De Amerikaanse cognitiewetenschapper Marvin Minsky, een van de pioniers van de artificiële intelligentie, bouwde in de jaren tachtig een computer met een hand die kon bewegen. De computerkunde stond nog in de kinderschoenen, maar Minsky’s hand liet zien dat er revoluties op komst waren. Ook de menselijke geest zou met de computer kunnen fuseren, stelde de Amerikaanse denker Daniel Dennett een paar jaar later. Op termijn zouden we onze geest kunnen uploaden op een computer. Het klonk als een onmogelijkheid, want kunnen computers überhaupt wel denken? Dennett dacht van wel. Marvin Minsky dacht van niet, maar zag dat niet als een belemmering voor een fusie: ‘Natuurlijk kan geen computer concrete dingen – zelfs geen getal – werkelijk begrijpen als hij dat op een specifieke wijze moet doen. Maar dat kan een kind of een filosoof ook niet.’ Computers kunnen niet denken, maar mensen zijn er eigenlijk ook niet zo goed in. Dat gaat dus prima samen.
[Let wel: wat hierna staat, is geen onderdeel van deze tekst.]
-- ==== Sys2Proof/Laws/KeepsStart.lean ====
section
/-! SUPPORT. Laws/KeepsStart.lean: the commands of Start.lean keep the node's stores in order. -/

namespace Sys2Proof.Machine

set_option linter.unusedVariables false

theorem keeps_execTestDischargeMeasured {stepMv : ℕ} {us : ℕ} {s : State} (hS : s.dev.Sound) : Keeps (execTestDischargeMeasured stepMv us s) := by
  unfold execTestDischargeMeasured
  refine keeps_run ?_ hS
  intro d0 h1
  split
  · extract_lets +onlyGivenNames -underBinder d2
    have h3 : d2.Sound := by
      dsimp -zeta only [d2]
      exact sound_testMeasured (by assumption)
    clear_value d2
    exact sound_unfurlDone (by assumption)
  · assumption

theorem keeps_execTestDischargeTimeout {s : State} (hS : s.dev.Sound) : Keeps (execTestDischargeTimeout s) := by
  unfold execTestDischargeTimeout
  refine keeps_run ?_ hS
  intro d0 h1
  split
  · exact sound_unfurlDone (sound_testFailed (by assumption))
  · assumption

theorem keeps_execBankCharged {b : Boot} {s : State} (hS : s.dev.Sound) : Keeps (execBankCharged b s) := by
  unfold execBankCharged
  refine keeps_run ?_ hS
  intro d0 h1
  exact sound_bankCharged (by assumption)

theorem keeps_execRhizoidListenExpiry {s : State} (hS : s.dev.Sound) : Keeps (execRhizoidListenExpiry s) := by
  unfold execRhizoidListenExpiry
  refine keeps_run ?_ hS
  intro d0 h1
  exact sound_listenExpiry (by assumption)

theorem keeps_execSpliceDone {index : ℕ} {ms : ℕ} {s : State} (hS : s.dev.Sound) : Keeps (execSpliceDone index ms s) := by
  unfold execSpliceDone
  refine keeps_run ?_ hS
  intro d0 h1
  split
  · assumption
  · extract_lets +onlyGivenNames -underBinder d2
    clear_value d2
    extract_lets +onlyGivenNames -underBinder d4
    have h5 : d4.Sound := by
      dsimp -zeta only [d4]
      apply sound_cueFrame
      split
      · assumption
      · exact sound_lineSeen (by assumption)
    clear_value d4
    split
    · assumption
    · extract_lets +onlyGivenNames -underBinder d6
      have h7 : d6.Sound := by
        dsimp -zeta only [d6]
        exact sound_spliceDone (by assumption)
      clear_value d6
      split
      · extract_lets +onlyGivenNames -underBinder d8i0 d8
        have h9 : d8.Sound := by
          dsimp -zeta only [d8]
          exact sound_frame (by assumption)
        clear_value d8
        split
        · exact sound_recoveryStart (by assumption)
        · assumption
      · assumption

theorem keeps_execHeld {serial : ℕ} {reason : ℕ} {s : State} (hS : s.dev.Sound) : Keeps (execHeld serial reason s) := by
  unfold execHeld
  refine keeps_run ?_ hS
  intro d0 h1
  split
  · assumption
  · extract_lets +onlyGivenNames -underBinder d2
    have h3 : d2.Sound := by
      dsimp -zeta only [d2]
      exact sound_cueFrame (sound_lineSeen (by assumption))
    clear_value d2
    split
    · exact sound_recoveryStart (sound_heldOut (by assumption))
    · assumption

theorem keeps_execSpdmSessionEstablished {peer : ℕ} {authOk : Bool} {ms : ℕ} {s : State} (hS : s.dev.Sound) : Keeps (execSpdmSessionEstablished peer authOk ms s) := by
  unfold execSpdmSessionEstablished
  refine keeps_run ?_ hS
  intro d0 h1
  split
  · assumption
  · split
    · split
      · assumption
      · exact sound_recoveryStart (sound_frame (sound_heldOut (by assumption)))
    · extract_lets +onlyGivenNames -underBinder d2i0 d2
      have h3 : d2.Sound := by
        dsimp -zeta only [d2]
        assumption
      clear_value d2
      split
      · split
        · exact sound_frame (by assumption)
        · assumption
      · split
        · exact sound_formReady (by assumption)
        · split
          · exact sound_frame (by assumption)
          · assumption

theorem keeps_execRecoveryDone {ms : ℕ} {s : State} (hS : s.dev.Sound) : Keeps (execRecoveryDone ms s) := by
  unfold execRecoveryDone
  refine keeps_run ?_ hS
  intro d0 h1
  exact sound_recoveryDone (by assumption)

end Sys2Proof.Machine
end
Sinds deze eerste schermutselingen is het debat over de brein-computerfusie niet meer verstomd. De techniek heeft ook niet stilgestaan. De eerste brein-computerinterfaces zijn inmiddels een feit. Enkele gehandicapten kunnen hun rolstoel of hun exoskelet aansturen met bepaalde gedachten. Ze zijn met slechts een paar hersencellen gekoppeld aan een computer. Het Amerikaanse leger is al een flinke stap verder. Het maakte enkele weken geleden bekend dat het erin is geslaagd om een miljoen hersencellen van een mens te koppelen aan een computer. Klaarblijkelijk wil men de ledematen, die als een vertragende factor worden gezien, uit het oorlogsspel halen. Als het brein het kanon of het vliegtuig direct kan aansturen, dan levert dat een tactisch voordeel op.
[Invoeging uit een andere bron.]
/-! ### Transfer and activation of an image (R345, R373–R375) -/

/-- Slots are 1 and 2: a check of another slot's number or a condition fails on neither count. -/
theorem slot_passes {s : Nat} {c : Prop} (hslot : s = 1 ∨ s = 2) (h : ¬c) : ¬((s ≠ 1 ∧ s ≠ 2) ∨ c) := by
  rintro (⟨h1, h2⟩ | hc)
  · exact hslot.elim h1 h2
  · exact h hc

/-- The first part sets its slot invalid, asks for its sectors' erases and runs. -/
theorem transferFw_first {a b c : Bool} {p : List Byte} {s : Nat} (ha : byte p 0 < 2) (hs : s = byte p 1) (hslot : s = 1 ∨ s = 2)
    (hrun : d.bfl.running ≠ s) (hwp : d.bfl.wp = false) (hoff : le p 4 4 = 0) (hlen : p.length ≤ 4096)
    (hnext : d.mbx.fwNext = none) (hsec : secRefused 0 d = none) :
    transferFw a b c p d = (.long (.fwPart s 0 (decide (byte p 0 = 0)) (p.drop 128) a b c) 2 (p.drop 128).length,
      (sectorsOf (slotBase s) (p.drop 128).length).foldl (fun d s => eraseAsk s d) (fwWrite (.slotState s 2) d)) := by
  subst hs
  have hin : ¬0x1800000 < p.length - 128 := by omega
  have hok : ¬((byte p 1 ≠ 1 ∧ byte p 1 ≠ 2) ∨ byte p 1 = d.bfl.running) := slot_passes hslot hrun.symm
  have hfirst : byte p 0 = 0 ∨ byte p 0 = 1 := by omega
  delta transferFw
  rcases hfirst with h | h <;> rw [h, hsec] <;> dsimp only <;>
    simp [if_neg hok, hwp, hoff, hin, hnext]

/-- A later part in its order goes on with the slot. -/
theorem transferFw_later {a b c : Bool} {p : List Byte} {s off : Nat} (ha : byte p 0 = 2 ∨ byte p 0 = 3) (hs : s = byte p 1)
    (hslot : s = 1 ∨ s = 2) (hrun : d.bfl.running ≠ s) (hwp : d.bfl.wp = false) (hoff : off = le p 4 4 * 128)
    (hlen : off + (p.drop 128).length ≤ 0x1800000) (hnext : d.mbx.fwNext = some (s, off)) (hsec : secRefused 0 d = none) :
    transferFw a b c p d = (.long (.fwPart s off (decide (byte p 0 = 3)) (p.drop 128) a b c) 2 (p.drop 128).length,
      (sectorsOf (slotBase s + off) (p.drop 128).length).foldl (fun d s => eraseAsk s d) d) := by
  subst hs hoff
  have hok : ¬((byte p 1 ≠ 1 ∧ byte p 1 ≠ 2) ∨ byte p 1 = d.bfl.running) := slot_passes hslot hrun.symm
  have hin : ¬0x1800000 < le p 4 4 * 128 + (p.length - 128) := by simpa using hlen
  delta transferFw
  rcases ha with h | h <;> rw [h, hsec] <;> dsimp only <;>
    simp [if_neg hok, hwp, hin, hnext]

/-- Activate FW of a valid slot, its image signed and of no lower security version, makes it preferred and stages it. -/
theorem activateFw_stages {p : List Byte} {e : Dev} (hslot : byte p 1 = 1 ∨ byte p 1 = 2) (hst : slotSt d (byte p 1) = 1)
    (hver : d.pst.nv.minSec ≤ slotSec d (byte p 1)) (hsec : secRefused 0 d = none) (he : e = fwWrite (.preferred (byte p 1)) d) :
    activateFw true p d = (if byte p 0 = 1 then .done rcOk [] else .long (.activate (byte p 1)) 0 0,
      { e with mbx.fwStaged := byte p 1 }) := by
  subst he
  have hok : ¬((byte p 1 ≠ 1 ∧ byte p 1 ≠ 2) ∨ slotSt d (byte p 1) ≠ 1) := slot_passes hslot (not_not.mpr hst)
  unfold activateFw
  simp only [if_neg hok, if_neg (Nat.not_lt.mpr hver), hsec, Bool.not_true, Bool.false_eq_true, if_false]
  split <;> rfl

/-! ### FW_WP# (R375) -/

/-- FW_WP# alone changes where no command runs or it is lifted. -/
theorem fwWp_level {wp : Bool} (h : d.mbx.run = none ∨ wp = false) : fwWp wp d = { d with bfl.wp := wp } := by
  rcases h with h | rfl
  · simp only [fwWp, h]
  · unfold fwWp
    dsimp only
    split
    · split <;> rfl
    · rfl

/-- FW_WP# asserted during a part ends it. -/
theorem fwWp_endsPart {slot off : Nat} {l a b c : Bool} {data : List Byte} {r : Running} (hrun : d.mbx.run = some r)
    (hjob : r.job = .fwPart slot off l data a b c) :
    fwWp true d = cmdEnd r.tr r.opcode rcWp [] (msOf (d.time - r.startT)) r.lost
      (post 0x9020 1 slot 5 0 0 { d with bfl.wp := true, mbx.fwNext := none }) := by
  delta fwWp
  simp only [hrun, hjob, if_true]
De vermenging van mens en techniek is al eeuwen gaande, stelt de Amerikaanse filosofe Donna Haraway in A Manifesto for Cyborgs. Mensen hebben al lang prothesen: kunsttanden, gehoorapparaten, lenzen, pacemakers. We hebben al keramieken gewrichten in onze dijen, dus waarom niet ook een siliconenbrein in onze hersenen? Er wordt hooguit een nieuwe dimensie aan ons cyborgbestaan toegevoegd. En of je nou een medicijn of een nanorobot injecteert, dat maakt ook niet veel uit.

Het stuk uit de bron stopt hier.